■ WHAT YOU NEED TO DO ■
Beginning at the line containing "let y := enterSeeking en.fleet y" in the material below and ending at the line containing "settle e (handOnQueue", return each line exactly and add nothing.

•••••

-- ==== Sys2Proof/Machine/Washes.lean ====
section
/-! DEFINITION. The wash unit (chapter 7): queues, the downgrade test, calling, washing, faults. -/

namespace Sys2Proof.Machine

def Yard.washLane? (y : Yard) (w : Nat) : Option WashLane := y.wash.lanes.find? (·.cfg.index == w)

def onWash (w : Nat) (f : WashLane → WashLane) (y : Yard) : Yard :=
  { y with wash.lanes := updFirst (·.cfg.index == w) f y.wash.lanes }

/-- The wash entry sign shows the called fleet while the lane is CALLING (R141). -/
def WashLane.entrySign (l : WashLane) : Nat :=
  match l.state, l.called with
  | .calling, some x => x.fleet
  | _, _ => 0

/-- Changes a wash lane; its entry sign follows (R141, R201). -/
def setWash (e : Env) (w : Nat) (f : WashLane → WashLane) (y : Yard) : Yard :=
  let y := onWash w f y
  match y.washLane? w with
  | some l => setSign e (40 + w) l.entrySign y
  | none => y

/-- The START output: raised in STARTING and WASHING (R141). -/
def WashLane.startOut (l : WashLane) : Bool := l.state == .starting || l.state == .washing

/-- The programme lines: the code of the programme washed while START is raised, else 0 (R141). -/
def WashLane.progLines (l : WashLane) : Nat :=
  if l.startOut then (match l.called with
    | some x => x.prog.code
    | none => 0) else 0

def WashLane.estimate (l : WashLane) : Prog → Nat
  | .noWash => 0 | .rinse => l.estRinse | .standard => l.estStandard | .full => l.estFull

def WashLane.setEstimate (l : WashLane) (p : Prog) (v : Nat) : WashLane :=
  match p with
  | .noWash => l
  | .rinse => { l with estRinse := v }
  | .standard => { l with estStandard := v }
  | .full => { l with estFull := v }

/-- A programme is in the set of enabled programmes; that bit 0 stands for RINSE, bit 1 for STANDARD and bit 2 for FULL
is the model's choice (log 53). -/
def WashCfg.enables (c : WashCfg) (p : Prog) : Bool :=
  match p with
  | .noWash => false | .rinse => c.enabled.getLsbD 0 | .standard => c.enabled.getLsbD 1 | .full => c.enabled.getLsbD 2

/-- The highest enabled programme not above the wanted one that passes a test; NONE if there is none (R87, R142). -/
def WashCfg.bestProg (c : WashCfg) (wanted : Prog) (ok : Prog → Bool) : Prog :=
  let fits := fun p : Prog => decide (p.code ≤ wanted.code) && c.enables p && ok p
  if fits .full then .full else if fits .standard then .standard else if fits .rinse then .rinse else .noWash

/-- The downgrade test (R87): x sixteenths of wait, slack s. -/
def WashLane.downgrade (l : WashLane) (wanted : Prog) (x s : Nat) : Prog :=
  l.cfg.bestProg wanted fun p => ceilDiv (x + l.estimate p) 16 + l.cfg.margin ≤ s

/-- The programme an entry is counted at when it joins (R142). -/
def WashCfg.joinProg (c : WashCfg) (wanted : Prog) : Prog := c.bestProg wanted fun _ => true

/-- Queue entries plus reservations are fewer than the queue depth (R142). -/
def WashLane.room (l : WashLane) : Bool := l.queue.length + l.reservs.length < l.cfg.depth

/-- The commit test of R143. -/
def washCommitTest (w : Nat) (wanted : Prog) (late : Bool) (y : Yard) : Bool :=
  match y.washLane? w with
  | some l => l.state != .out && l.cfg.joinProg wanted != .noWash && (!late || l.room)
  | none => false

/-- A won WASH offer's HELD entry, when the lane has room (R143). -/
def washReserve (w : Nat) (ref : SeekRef) (fleet : Nat) (y : Yard) : Option Yard :=
  match y.washLane? w with
  | some l => if l.room then some (onWash w (fun l => { l with reservs := l.reservs ++ [⟨ref, fleet⟩] }) y) else none
  | none => none

def washRelease (w : Nat) (ref : SeekRef) (fleet : Nat) (y : Yard) : Yard :=
  onWash w (fun l => { l with reservs := dropFirst (fun r => r.ref == ref && r.fleet == fleet) l.reservs }) y

/-- The programme the record of a fleet wants; NONE for a fleet not held. -/
def Yard.washWanted (y : Yard) (fleet : Nat) : Prog :=
  match y.rec? fleet with
  | some r => r.bus.wash
  | none => .noWash

/-- An entry joins the tail of a lane's queue, its programme set for that lane (R142). -/
def joinWash (w fleet skips : Nat) (y : Yard) : Yard :=
  onWash w (fun l => { l with queue := l.queue ++ [⟨fleet, l.cfg.joinProg (y.washWanted fleet), skips⟩] }) y

/-- Writes the end of a wash into the record of a bus inside, if it is held there, and lets it take its next step (R148,
R150, R152). -/
def endWash (w fleet : Nat) (mark : WashMark) (y : Yard) : Yard :=
  if y.heldAt fleet .inService (.wash w) then
    nextStep fleet (onRec fleet (fun r =>
      { r with state := .served, bus.washMark := mark, bus.itinerary := (r.popHead .wash).bus.itinerary }) y)
  else y

/-- The head of a FREE lane is not washed: NO_TIME (R145). -/
def skipHead (e : Env) (w : Nat) (en : WashEntry) (y : Yard) : Yard :=
  let y := removeExpect e .washIn w en.fleet (onWash w (fun l => { l with queue := l.queue.drop 1 }) y)
  let y := onRec en.fleet (fun r =>
    { r with state := .served, bus.washMark := .skipped, bus.itinerary := (r.popHead .wash).bus.itinerary }) y
  notify e .washSkipped (some en.fleet) (some (.wash w)) [0] (nextStep en.fleet y)

/-- The head of a FREE lane is called with programme p (R145). -/
def callWashHead (e : Env) (w : Nat) (en : WashEntry) (p : Prog) (y : Yard) : Yard :=
  let y := onRec en.fleet (fun r => { r with state := .called, loc := .wash w, bus.wash := p }) y
  setWash e w (fun l => { l with
    state := .calling, queue := l.queue.drop 1, called := some { en with prog := p }
    timer := some (60000 * l.cfg.callTimeout) }) y

/-- The programme a FREE lane calls its head with: the downgrade test with no wait (R145). -/
def callProg (e : Env) (l : WashLane) (fleet : Nat) (y : Yard) : Prog :=
  match y.rec? fleet with
  | some r => l.downgrade r.bus.wash 0 (slackOf e.minute r.release)
  | none => .noWash

/-- One call or skip of a FREE lane with a queue (R145). -/
def washCallOnce (e : Env) (w : Nat) (y : Yard) : Yard :=
  match y.washLane? w with
  | none => y
  | some l =>
    match l.state, l.queue with
    | .free, en :: _ =>
      if callProg e l en.fleet y = .noWash then skipHead e w en y
      else callWashHead e w en (callProg e l en.fleet y) y
    | _, _ => y

def washCallTimes (e : Env) (w : Nat) : Nat → Yard → Yard
  | 0, y => y
  | n + 1, y => washCallTimes e w n (washCallOnce e w y)

/-- A wash lane calls whenever it is FREE and its queue is not empty (R145). A queue holds at most 8 entries and each
turn of the loop takes one. -/
def washCall (e : Env) (w : Nat) (y : Yard) : Yard := washCallTimes e w 8 y

/-- The call timer of a CALLING lane runs out (R146). -/
def washSkip (e : Env) (w : Nat) (y : Yard) : Yard :=
  match y.washLane? w with
  | none => y
  | some l =>
    match l.state, l.called with
    | .calling, some x =>
      let y := setWash e w (fun l => { l with state := .free, called := none, timer := none }) y
      if x.skips + 1 < l.cfg.maxSkips ∧ l.room then
        let y := onWash w (fun l => { l with queue := l.queue ++ [{ x with skips := x.skips + 1 }] }) y
        settle e (washCall e w (placeRec x.fleet .expected (.wash w) (tailExpect e .washIn w x.fleet y)))
      else
        let y := loseRec x.fleet .stray (removeExpect e .washIn w x.fleet y)
        settle e (washCall e w (notify e .stray (some x.fleet) none [] y))
    | _, _ => y

/-- An arrival at WASH_IN with the popped expectation (R147, log 21). -/
def washArrival (e : Env) (w : Nat) (x : Expect) (y : Yard) : Yard :=
  match y.washLane? w with
  | none => y
  | some l =>
    if l.state = .calling ∧ (l.called.map (·.fleet)) = some x.fleet then
      placeRec x.fleet .inService (.wash w)
        (setWash e w (fun l => { l with state := .loading, current := some x.fleet, timer := none }) y)
    else
      let y := handBack e .washIn w x y
      if l.state = .out then y else notify e .intruder (some x.fleet) (some (.wash w)) [] y

/-- An arrival at WASH_IN with no expectation (R147). -/
def washIntruder (e : Env) (w : Nat) (y : Yard) : Yard :=
  match y.washLane? w with
  | none => y
  | some l => if l.state = .out then y else notify e .intruder none (some (.wash w)) [] y

/-- A DWELL at WASH_IN in LOADING raises START (R148). -/
def washDwell (e : Env) (w : Nat) (y : Yard) : Yard :=
  match y.washLane? w with
  | none => y
  | some l =>
    if l.state = .loading then
      setWash e w (fun l => { l with state := .starting, timer := some (1000 * l.cfg.startTimeout) }) y
    else y

/-- A CLEAR at WASH_IN in LOADING skips the wash (R148). -/
def washInClear (e : Env) (w : Nat) (y : Yard) : Yard :=
  match y.washLane? w with
  | none => y
  | some l =>
    match l.state, l.current with
    | .loading, some f =>
      let y := setWash e w (fun l => { l with state := .draining, called := none }) (endWash w f .skipped y)
      settle e (notify e .washSkipped (some f) (some (.wash w)) [1] y)
    | _, _ => y

/-- BUSY asserted in STARTING (R149). -/
def washBusy (e : Env) (w : Nat) (y : Yard) : Yard :=
  match y.washLane? w with
  | none => y
  | some l =>
    if l.state = .starting then
      setWash e w (fun l => { l with state := .washing, timer := none, washMs := 0 }) y
    else y

/-- The measured duration in sixteenths of a minute (R150). -/
def measured (seconds : Nat) : Nat := min 4080 (seconds * 16 / 60)

/-- The new estimate (R150). -/
def newEstimate (est alpha m : Nat) : Nat := max 16 (min 4080 ((est * (32 - alpha) + m * alpha) / 32))

/-- DONE asserted in WASHING (R150). -/
def washDone (e : Env) (w : Nat) (y : Yard) : Yard :=
  match y.washLane? w with
  | none => y
  | some l =>
    match l.state, l.current, l.called with
    | .washing, some f, some x =>
      let v := newEstimate (l.estimate x.prog) l.cfg.alpha (measured (l.washMs / 1000))
      settle e (endWash w f .done
        (setWash e w (fun l => { (l.setEstimate x.prog v) with state := .draining, called := none }) y))
    | _, _, _ => y

/-- A CLEAR at WASH_OUT (R151). -/
def washOutClear (e : Env) (w : Nat) (y : Yard) : Yard :=
  match y.washLane? w with
  | none => y
  | some l =>
    match l.state, l.current with
    | .draining, some f =>
      let y := washCall e w (setWash e w (fun l => { l with state := .free, current := none }) y)
      settle e (checkAdrift e f (.wash w) (.wash w) y)
    | .out, some f =>
      settle e (checkAdrift e f (.wash w) (.wash w) (onWash w (fun l => { l with current := none }) y))
    | _, _ => y

/-- The station's second wash lane. -/
def otherLane (w : Nat) : Nat := 1 - w

/-- A lane takes an entry handed on: it is not OUT, has room and gives the wanted programme one other than NONE
(R153). -/
def washTakes (w : Nat) (wanted : Prog) (y : Yard) : Bool :=
  match y.washLane? w with
  | some l => l.state != .out && l.room && l.cfg.joinProg wanted != .noWash
  | none => false

/-- The expectation of an entry handed on is pushed at the lane that takes it (R153). -/
def pushHandedOn (e : Env) (v fleet : Nat) (y : Yard) : Option Yard :=
  if washTakes v (y.washWanted fleet) y then pushExpect e .washIn v fleet false y else none

/-- One entry of a lane gone OUT moves to the other lane or is sent seeking (R153). -/
def handOnEntry (e : Env) (w : Nat) (en : WashEntry) (y : Yard) : Yard :=
  let v := otherLane w
  let y := removeExpect e .washIn w en.fleet y
  match pushHandedOn e v en.fleet y with
  | some y => placeRec en.fleet .expected (.wash v) (joinWash v en.fleet en.skips y)
  | none =>
    let y := enterSeeking en.fleet y
    { y with wash.faultList := y.wash.faultList.filter (· != en.fleet) ++ [en.fleet] }

/-- The called entry, if any, and the queue of a lane gone OUT are handed on; then the other lane calls (R153). -/
def handOnQueue (e : Env) (w : Nat) (entries : List WashEntry) (y : Yard) : Yard :=
  washCall e (otherLane w) (entries.foldl (fun y en => handOnEntry e w en y)
    (onWash w (fun l => { l with queue := [], called := none }) y))

/-- The bus that a lane holds is inside with its wash not ended (R152). -/
def WashLane.inside (l : WashLane) : Bool := l.state == .loading || l.state == .starting || l.state == .washing

/-- The wash of a bus inside is aborted (R152, step 2). -/
def abortInside (w : Nat) (l : WashLane) (y : Yard) : Yard :=
  match l.current with
  | some f => if l.inside then endWash w f .aborted y else y
  | none => y

/-- The entry that is called when its lane goes OUT (R152, step 6). -/
def WashLane.calledEntries (l : WashLane) : List WashEntry := if l.state = .calling then l.called.toList else []

/-- A wash lane is taken out of service; the detail is 0 for PLANT_FAULT and 1 for START_TIMEOUT (R152). -/
def washOut (e : Env) (w detail : Nat) (y : Yard) : Yard :=
  match y.washLane? w with
  | none => y
  | some l =>
    if l.state = .out then y
    else
      let y := setWash e w (fun l => { l with state := .out, timer := none }) y
      let y := notify e .washFault none (some (.wash w)) [detail] (abortInside w l y)
      let y := l.calledEntries.foldl (fun y x => placeRec x.fleet .expected (.wash w) y) y
      settle e (handOnQueue e w (l.calledEntries ++ l.queue) y)

/-- The view of a plant input (R226). -/
def PlantView.set (v : PlantView) (i : PlantInput) (b : Bool) : PlantView :=
  match i with
  | .busy => { v with busy := b }
  | .done => { v with done := b }
  | .fault => { v with fault := b }

/-- A plant input of a wash lane changes; an input of a lane that the layout does not have is ignored (R226, log 26). -/
def setPlant (w : Nat) (i : PlantInput) (b : Bool) (y : Yard) : Yard :=
  match y.washLane? w, w with
  | some _, 0 => { y with wash.plant0 := y.wash.plant0.set i b }
  | some _, 1 => { y with wash.plant1 := y.wash.plant1.set i b }
  | _, _ => y

/-- The FAULT input of a lane as the station sees it. -/
def Yard.faultSeen (y : Yard) (w : Nat) : Bool :=
  match w with
  | 0 => y.wash.plant0.fault
  | 1 => y.wash.plant1.fault
  | _ => false

/-- A lane goes to FREE by REOPEN WASH, from OUT or DRAINING, and calls (R155). -/
def freeWash (e : Env) (w : Nat) (y : Yard) : Yard :=
  settle e (washCall e w (setWash e w (fun l => { l with state := .free, current := none }) y))

end Sys2Proof.Machine
end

•••••

■ WRITTEN ANSWER ■
    let y := enterSeeking en.fleet y
    { y with wash.faultList := y.wash.faultList.filter (· != en.fleet) ++ [en.fleet] }

/-- The called entry, if any, and the queue of a lane gone OUT are handed on; then the other lane calls (R153). -/
def handOnQueue (e : Env) (w : Nat) (entries : List WashEntry) (y : Yard) : Yard :=
  washCall e (otherLane w) (entries.foldl (fun y en => handOnEntry e w en y)
    (onWash w (fun l => { l with queue := [], called := none }) y))

/-- The bus that a lane holds is inside with its wash not ended (R152). -/
def WashLane.inside (l : WashLane) : Bool := l.state == .loading || l.state == .starting || l.state == .washing

/-- The wash of a bus inside is aborted (R152, step 2). -/
def abortInside (w : Nat) (l : WashLane) (y : Yard) : Yard :=
  match l.current with
  | some f => if l.inside then endWash w f .aborted y else y
  | none => y

/-- The entry that is called when its lane goes OUT (R152, step 6). -/
def WashLane.calledEntries (l : WashLane) : List WashEntry := if l.state = .calling then l.called.toList else []

/-- A wash lane is taken out of service; the detail is 0 for PLANT_FAULT and 1 for START_TIMEOUT (R152). -/
def washOut (e : Env) (w detail : Nat) (y : Yard) : Yard :=
  match y.washLane? w with
  | none => y
  | some l =>
    if l.state = .out then y
    else
      let y := setWash e w (fun l => { l with state := .out, timer := none }) y
      let y := notify e .washFault none (some (.wash w)) [detail] (abortInside w l y)
      let y := l.calledEntries.foldl (fun y x => placeRec x.fleet .expected (.wash w) y) y
      settle e (handOnQueue e w (l.calledEntries ++ l.queue) y)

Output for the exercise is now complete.